* **TASK GOAL**
Below are entries; tally how many lines hold the string "visible" and answer with only that figure.

* **RECORDS SHOWN**
/-- The operands of format SSD fail with the first failure in ascending order. -/
theorem operandsSSD_eq_error {s : State} {m1 m2 m3 : Mode} {e : Abort} :
    operandsSSD s m1 m2 m3 = .error e ↔ srcOperand s 1 m1 = .error e ∨
      (∃ a, srcOperand s 1 m1 = .ok a ∧ srcOperand s 2 m2 = .error e) ∨
      (∃ a b, srcOperand s 1 m1 = .ok a ∧ srcOperand s 2 m2 = .ok b ∧ dstOperand s 3 m3 = .error e) := by
  rw [operandsSSD_eq]
  rcases srcOperand s 1 m1 with e1 | a
  · simp [Except.bind]
  rcases srcOperand s 2 m2 with e2 | b
  · simp [Except.bind]
  rcases dstOperand s 3 m3 with e3 | d <;> simp [Except.bind]

theorem operandsSS_eq_error {s : State} {m1 m2 : Mode} {e : Abort} :
    operandsSS s m1 m2 = .error e ↔ srcOperand s 1 m1 = .error e ∨
      (∃ a, srcOperand s 1 m1 = .ok a ∧ srcOperand s 2 m2 = .error e) := by
  rw [operandsSS_eq]
  rcases srcOperand s 1 m1 with e1 | a
  · simp [Except.bind]
  rcases srcOperand s 2 m2 with e2 | b <;> simp [Except.bind]

section Raised
variable {s : State} {m1 m2 m3 : Mode} {c : FaultCause}

/-- An instruction whose cycle begins with its operands takes their fault. -/
theorem exec_of_bind_raised {α : Type} {i : Instr} {x : Except Abort α} {f : α → Except Abort Update}
    (hi : instrCycle i s = x >>= f) (hx : x = .error (.raised c)) : exec i s = .next (faultEntry c s) :=
  exec_of_raised (hi.trans (except_bind_error.2 (.inl hx)))

theorem exec_of_operandsSSD_raised {mk : Mode → Mode → Mode → Instr}
    (hmk : mk ∈ [Instr.add, Instr.mul, Instr.lessThan, Instr.equals])
    (h : operandsSSD s m1 m2 m3 = .error (.raised c)) : exec (mk m1 m2 m3) s = .next (faultEntry c s) := by
  simp only [List.mem_cons, List.not_mem_nil, or_false] at hmk
  rcases hmk with rfl | rfl | rfl | rfl <;> exact exec_of_bind_raised rfl h

theorem exec_of_operandsSS_raised {mk : Mode → Mode → Instr} (hmk : mk ∈ [Instr.jumpIfTrue, Instr.jumpIfFalse])
    (h : operandsSS s m1 m2 = .error (.raised c)) : exec (mk m1 m2) s = .next (faultEntry c s) := by
  simp only [List.mem_cons, List.not_mem_nil, or_false] at hmk
  rcases hmk with rfl | rfl <;> exact exec_of_bind_raised rfl h

theorem exec_of_source_raised {mk : Mode → Instr} (hmk : mk ∈ [Instr.output, Instr.adjustRelativeBase])
    (h : srcOperand s 1 m1 = .error (.raised c)) : exec (mk m1) s = .next (faultEntry c s) := by
  simp only [List.mem_cons, List.not_mem_nil, or_false] at hmk
  rcases hmk with rfl | rfl <;> exact exec_of_bind_raised rfl h

end Raised

/-- Settles O12: each format's operands fail with their first failure, and the instruction takes it. -/
theorem firstFaultingParameterIsTaken : Obligations.FirstFaultingParameterIsTaken := by
  refine ⟨param_eq, fun s i m => ⟨fun c h => ⟨srcOperand_param_error h m, dstOperand_param_error h m⟩,
      fun p h => ⟨dstOperand_of_param h m, fun a ha => srcOperand_ok.2 ⟨p, h, ha⟩, fun c hc => ?_⟩⟩,
    fun mk hmk s m1 m2 m3 c => ⟨fun h1 => ?_, fun a h1 h2 => ?_, fun a b h1 h2 h3 => ?_⟩,
    fun mk hmk s m1 m2 c => ⟨fun h1 => ?_, fun a h1 h2 => ?_⟩,
    fun mk hmk s m1 c => exec_of_source_raised hmk, fun s m1 c => exec_of_bind_raised rfl⟩
  · rw [srcOperand_of_param h, raising_error]
    exact ⟨c, hc, rfl⟩
  · exact exec_of_operandsSSD_raised hmk (operandsSSD_eq_error.2 (.inl h1))
  · exact exec_of_operandsSSD_raised hmk (operandsSSD_eq_error.2 (.inr (.inl ⟨a, h1, h2⟩)))
  · exact exec_of_operandsSSD_raised hmk (operandsSSD_eq_error.2 (.inr (.inr ⟨a, b, h1, h2, h3⟩)))
  · exact exec_of_operandsSS_raised hmk (operandsSS_eq_error.2 (.inl h1))
  · exact exec_of_operandsSS_raised hmk (operandsSS_eq_error.2 (.inr ⟨a, h1, h2⟩))

/-! ### A core that is not Ready (R117, R132) -/

theorem StepReturns.ready {s t : State} {r : Result} (h : StepReturns s r t) : s.status = .ready := by
  cases h with
  | visible hc _ => exact cycle_ready hc
  | silent hc _ => exact cycle_ready hc

theorem RunReturns.ready {s t : State} {vs : List Int} {r : Result} (h : RunReturns s vs r t) : s.status = .ready := by
  cases h with
  | blocked hs _ => exact hs.ready
  | output hs _ => exact hs.ready

/-- Settles O34: every result of `step()` and of `run_until_blocked()` begins with a cycle, and a cycle needs a Ready core. -/
theorem nothingRunsUnlessReady : Obligations.NothingRunsUnlessReady := by
  refine fun s => ⟨fun hs => ?_, fun hs => ?_, fun hs => ⟨fun r t h => hs h.ready, fun vs r t h => hs h.ready⟩⟩
  · unfold step; rw [hs]
  · unfold step; rw [hs]

/-! ### The result of a cycle (R118, R122) -/

/-- Settles O36: the result of a committed cycle is the one in its instruction's update. -/
theorem onlyEventsYieldToTheHost : Obligations.OnlyEventsYieldToTheHost := by
  intro i s t r hf hcy
  rcases cycle_next hcy with hfault | ⟨m, d, hf', hq, -, rfl, -⟩ | ⟨j, u, hf', hu, hr, -, rfl, -⟩
  · exact .inl hfault
  · obtain rfl : i = .input m := Except.ok.inj (hf.symm.trans hf')
    exact .inr (if_pos hq).symm
  obtain rfl : i = j := Except.ok.inj (hf.symm.trans hf')
  refine .inr ?_
  have hu := instrCycle_ok hu
  cases i with
  | add | mul | lessThan | equals => obtain ⟨a, b, d, -, rfl⟩ := hu; rfl
  | jumpIfTrue | jumpIfFalse => obtain ⟨a, b, -, rfl⟩ := hu; rfl
  | adjustRelativeBase m1 => obtain ⟨a, -, rfl⟩ := hu; rfl
  | output m1 => obtain ⟨a, ha, rfl⟩ := hu; exact ⟨a, ha, rfl⟩
  | halt => rw [hu]; rfl
  | input m1 =>
    obtain ⟨d, -, rfl⟩ := hu
    cases hq : s.inq with
    | nil => rw [hq] at hr; exact absurd rfl hr
    | cons v q => rfl

/-- What an instruction asks the host for is in its update: OUT pushes its operand, HLT halts, IN may wait, and the rest are silent. -/
theorem instrCycle_event {i : Instr} {s : State} {u : Update} (h : instrCycle i s = .ok u) :
    (u.result = .continue ∧ u.pushOutput = none ∧ u.halt = false) ∨ u.result = .needMoreInput ∨
    (∃ m v, i = .output m ∧ srcOperand s 1 m = .ok v ∧ u = outputUpdate v s.pc) ∨ (i = .halt ∧ u = haltUpdate) := by
  have hu := instrCycle_ok h
  cases i with
  | add | mul | lessThan | equals => obtain ⟨a, b, d, -, rfl⟩ := hu; exact .inl ⟨rfl, rfl, rfl⟩
  | jumpIfTrue | jumpIfFalse => obtain ⟨a, b, -, rfl⟩ := hu; exact .inl ⟨rfl, rfl, rfl⟩
  | adjustRelativeBase m1 => obtain ⟨a, -, rfl⟩ := hu; exact .inl ⟨rfl, rfl, rfl⟩
  | input m1 =>
    obtain ⟨d, -, rfl⟩ := hu
    cases s.inq with
    | nil => exact .inr (.inl rfl)
    | cons v q => exact .inl ⟨rfl, rfl, rfl⟩
  | output m1 => obtain ⟨v, hv, rfl⟩ := hu; exact .inr (.inr (.inl ⟨m1, v, rfl, hv, rfl⟩))
  | halt => exact .inr (.inr (.inr ⟨rfl, hu⟩))

/-- The five results of a cycle, each with what it leaves of `status` and `out`. -/
theorem cycle_result {s t : State} {r : Result} (h : cycle s = .next (r, t)) :
    (r = .continue ∧ t.status = .ready ∧ t.out = s.out) ∨
    (r = .needMoreInput ∧ t = s ∧ s.inq = []) ∨
    (∃ m v, r = .output v ∧ fetchDecode s = .ok (.output m) ∧ srcOperand s 1 m = .ok v ∧
      t = { s with pc := s.pc + 2, out := s.out ++ [v] }) ∨
    (r = .halt ∧ fetchDecode s = .ok .halt ∧ t = { s with status := .halted }) ∨
    (∃ c, r = .fault c ∧ t = faultEntry c s) := by
  rcases cycle_next h with hfault | ⟨m, d, -, hq, -, hr, ht⟩ | ⟨i, u, hf, hu, hn, -, rfl, rfl⟩
  · exact .inr (.inr (.inr (.inr hfault)))
  · exact .inr (.inl ⟨hr, ht, hq⟩)
  rcases instrCycle_event hu with ⟨hr, hp, hh⟩ | hr | ⟨m, v, rfl, hv, rfl⟩ | ⟨rfl, rfl⟩
  · exact .inl ⟨hr, by simp [hh, cycle_ready h], by rw [commit_out, hp]⟩
  · exact absurd hr hn
  · exact .inr (.inr (.inl ⟨m, v, rfl, hf, hv, rfl⟩))
  · exact .inr (.inr (.inr (.inl ⟨rfl, hf, rfl⟩)))

/-! ### `step()` (R124) -/

theorem stepReturns_iff {s t : State} {r : Result} : StepReturns s r t ↔
    ∃ r1 s1, cycle s = .next (r1, s1) ∧
      ((r1 = .continue ∧ StepReturns s1 r t) ∨ (r1 ≠ .continue ∧ r = r1 ∧ t = s1)) := by
  constructor
  · intro h
    cases h with
    | visible hc hr => exact ⟨r, t, hc, .inr ⟨hr, rfl, rfl⟩⟩
    | @silent _ s1 _ _ hc hs => exact ⟨.continue, s1, hc, .inl ⟨rfl, hs⟩⟩
  · rintro ⟨r1, s1, hc, ⟨rfl, hs⟩ | ⟨hr, rfl, rfl⟩⟩
    · exact .silent hc hs
    · exact .visible hc hr

/-- `step()` ends with a cycle whose result is visible, and the silent cycles before it leave `out` as it was. -/
theorem StepReturns.lastCycle {s t : State} {r : Result} (h : StepReturns s r t) :
    ∃ u, cycle u = .next (r, t) ∧ r ≠ .continue ∧ u.out = s.out := by
  induction h with
  | @visible s _ _ hc hr => exact ⟨s, hc, hr, rfl⟩
  | silent hc _ ih =>
    obtain ⟨u, hu, hr, hout⟩ := ih
    rcases cycle_result hc with ⟨-, -, hsilent⟩ | ⟨hr', -⟩ | ⟨_, _, hr', -⟩ | ⟨hr', -⟩ | ⟨_, hr', -⟩
    · exact ⟨u, hu, hr, hout.trans hsilent⟩
    all_goals cases hr'

/-- Settles O47: what holds after `step()` is what holds after its last cycle. -/
theorem stepRunsToTheNextEvent : Obligations.StepRunsToTheNextEvent := by
  refine ⟨fun s t r => stepReturns_iff, fun s t r h => ?_⟩
  obtain ⟨u, hu, hr, hout⟩ := h.lastCycle
  have hready := cycle_ready hu
  refine ⟨h.ready, hr, ?_⟩
  rcases cycle_result hu with ⟨rfl, -⟩ | ⟨rfl, rfl, hq⟩ | ⟨m, v, rfl, hf, -, rfl⟩ | ⟨rfl, -, rfl⟩ | ⟨c, rfl, rfl⟩
  · exact absurd rfl hr
  · exact ⟨nofun, fun _ => ⟨hready, hq, hu⟩, nofun, nofun⟩
  · refine ⟨fun w hw => ?_, nofun, nofun, nofun⟩
    cases hw
    exact ⟨hready, congrArg (· ++ [v]) hout, u, m, hf, hu, rfl⟩
  · exact ⟨nofun, nofun, fun _ => rfl, nofun⟩
  · refine ⟨nofun, nofun, nofun, fun d hd => ?_⟩
    cases hd
    exact ⟨rfl, rfl⟩

/-! ### `run_until_blocked()` (R128) -/

theorem runReturns_iff {s t : State} {vs : List Int} {r : Result} : RunReturns s vs r t ↔
    ∃ r1 s1, StepReturns s r1 s1 ∧
      ((∃ v ws, r1 = .output v ∧ vs = v :: ws ∧ RunReturns s1 ws r t) ∨
       ((∀ v, r1 ≠ .output v) ∧ vs = [] ∧ r = r1 ∧ t = s1)) := by
  constructor
  · intro h
    cases h with
    | blocked hs hr => exact ⟨r, t, hs, .inr ⟨hr, rfl, rfl, rfl⟩⟩
    | @output _ s1 _ v ws _ hs hrun => exact ⟨.output v, s1, hs, .inl ⟨v, ws, rfl, rfl, hrun⟩⟩
  · rintro ⟨r1, s1, hs, ⟨v, ws, rfl, rfl, hrun⟩ | ⟨hr, rfl, rfl, rfl⟩⟩
    · exact .output hs hrun
    · exact .blocked hs hr

/-- `step()` appends the value it returns to `out`, and nothing where it returns another result. -/
theorem StepReturns.out_eq {s t : State} {r : Result} (h : StepReturns s r t) :
    (∃ v, r = .output v ∧ t.out = s.out ++ [v]) ∨
      ((r = .needMoreInput ∨ r = .halt ∨ ∃ c, r = .fault c) ∧ t.out = s.out) := by
  obtain ⟨u, hu, hr, hout⟩ := h.lastCycle
  rcases cycle_result hu with ⟨rfl, -⟩ | ⟨rfl, rfl, -⟩ | ⟨m, v, rfl, -, -, rfl⟩ | ⟨rfl, -, rfl⟩ | ⟨c, rfl, rfl⟩
  · exact absurd rfl hr
  · exact .inr ⟨.inl rfl, hout⟩
  · exact .inl ⟨v, rfl, congrArg (· ++ [v]) hout⟩
  · exact .inr ⟨.inr (.inl rfl), hout⟩
  · exact .inr ⟨.inr (.inr ⟨c, rfl⟩), hout⟩

/-- Settles O52, by induction on the results of `step()` that the run collects. -/
theorem runReturnsTheAppendedOutput : Obligations.RunReturnsTheAppendedOutput := by
  refine ⟨fun s t vs r => runReturns_iff, fun s t vs r h => ?_⟩
  induction h with
  | blocked hs hr =>
    obtain ⟨v, hv, -⟩ | ⟨hend, hout⟩ := hs.out_eq
    · exact absurd hv (hr v)
    · exact ⟨by rw [hout, List.append_nil], hend⟩
  | @output s s' t v vs r hs hrun ih =>
    obtain ⟨ht, hend⟩ := ih
    obtain ⟨w, hw, hout⟩ | ⟨hr | hr | ⟨c, hr⟩, -⟩ := hs.out_eq
    · cases hw
      exact ⟨by rw [ht, hout, List.append_assoc, List.singleton_append], hend⟩
    all_goals cases hr

/-! ### The host's input and its reading of memory (R126, R127) -/

/-- Settles O53: the value is checked and appended, whatever the status. -/
theorem enqueueAppendsAtTheTail : Obligations.EnqueueAppendsAtTheTail := by
  exact fun s v => ⟨fun h => if_pos h, fun h => if_neg (ne_true_of_eq_false h)⟩

/-- Settles O54: the address is checked and its cell read, whatever the status. -/
theorem readMemoryReturnsTheCell : Obligations.ReadMemoryReturnsTheCell := by
  exact fun s a => ⟨fun h => if_pos h, fun h => if_neg (ne_true_of_eq_false h)⟩

end Sys2Proof.Machine
end

section
/-! SUPPORT. Proofs about the arithmetic (41_arithmetic.md): what ADD and MUL write, and when an exact result overflows. -/

namespace Sys2Proof

/-! ### What the cells of an opcode decode to (R87, R97) -/

theorem Mode.isDestination_iff {m : Mode} : m.isDestination = true ↔ m ≠ .immediate := by
  cases m <;> decide

/-- An instruction's own cell decodes to it (R97). -/
theorem decode_encode {i : Instr} (hw : i.wellFormed = true) : decode (encode i) = .ok i := by
  revert hw
  cases i
  case add m1 m2 m3 | mul m1 m2 m3 | lessThan m1 m2 m3 | equals m1 m2 m3 =>
    cases m1 <;> cases m2 <;> cases m3 <;> decide
  case jumpIfTrue m1 m2 | jumpIfFalse m1 m2 => cases m1 <;> cases m2 <;> decide
  case input m1 | output m1 | adjustRelativeBase m1 => cases m1 <;> decide
  case halt => decide

/-- The checks of an opcode raise two of the faults: a mode digit is refused, or the destination's mode is. -/
theorem Refuses.cause {v n : Nat} {dst : Option Nat} {c : FaultCause} (h : Refuses v n dst c) :
    (∃ p d, c = .invalidParameterMode v p d) ∨ ∃ p, dst = some p ∧ c = .invalidDestinationMode v p := by
  obtain ⟨k, -, -, hm⟩ | ⟨-, hx | ⟨-, p, hp, -, hc⟩⟩ := h
  · exact .inl ⟨_, _, (modeAt_error.1 hm).2⟩
  · exact .inl ⟨_, _, (noExcessDigits_error.1 hx).2⟩
  · exact .inr ⟨p, hp, hc⟩

/-- Every cell whose opcode has format SSD yields its instruction or one of the format's two faults. -/
theorem decodeSSD_answers (v : Nat) (mk : Mode → Mode → Mode → Instr) :
    (∃ m1 m2 m3, m3 ≠ .immediate ∧ decodeSSD v mk = .ok (mk m1 m2 m3)) ∨
    (∃ p d, decodeSSD v mk = .error (.invalidParameterMode v p d)) ∨
    decodeSSD v mk = .error (.invalidDestinationMode v 3) := by
  rcases h : decodeSSD v mk with c | i
  · refine .inr ((decodeSSD_refuses.1 h).cause.imp ?_ ?_)
    · rintro ⟨p, d, rfl⟩; exact ⟨p, d, rfl⟩
    · rintro ⟨p, hp, rfl⟩; cases hp; rfl
  · obtain ⟨m1, m2, m3, -, -, -, -, hm, rfl⟩ := decodeSSD_ok.1 h
    exact .inl ⟨m1, m2, m3, Mode.isDestination_iff.1 hm, rfl⟩

theorem decode_ne_arithmeticOverflow {v r : Int} : decode v ≠ .error (.arithmeticOverflow r) := by
  intro h
  obtain ⟨-, hc⟩ | ⟨-, n, -, hr⟩ := decode_error.1 h
  · cases hc
  · obtain ⟨p, d, hc⟩ | ⟨p, -, hc⟩ := hr.cause <;> cases hc

end Sys2Proof

namespace Sys2Proof.Machine

/-! ### What the checks before a commit refuse (R119, R199) -/

theorem checkCell_error {x : Option Int} {c : FaultCause} :
    checkCell x = .error c ↔ ∃ v, x = some v ∧ fitsCell v = false ∧ c = .arithmeticOverflow v := by
  cases x with
  | none => simp [checkCell]
  | some v => cases hv : fitsCell v <;> simp [checkCell, hv, @eq_comm _ c]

* **SOLUTION**
5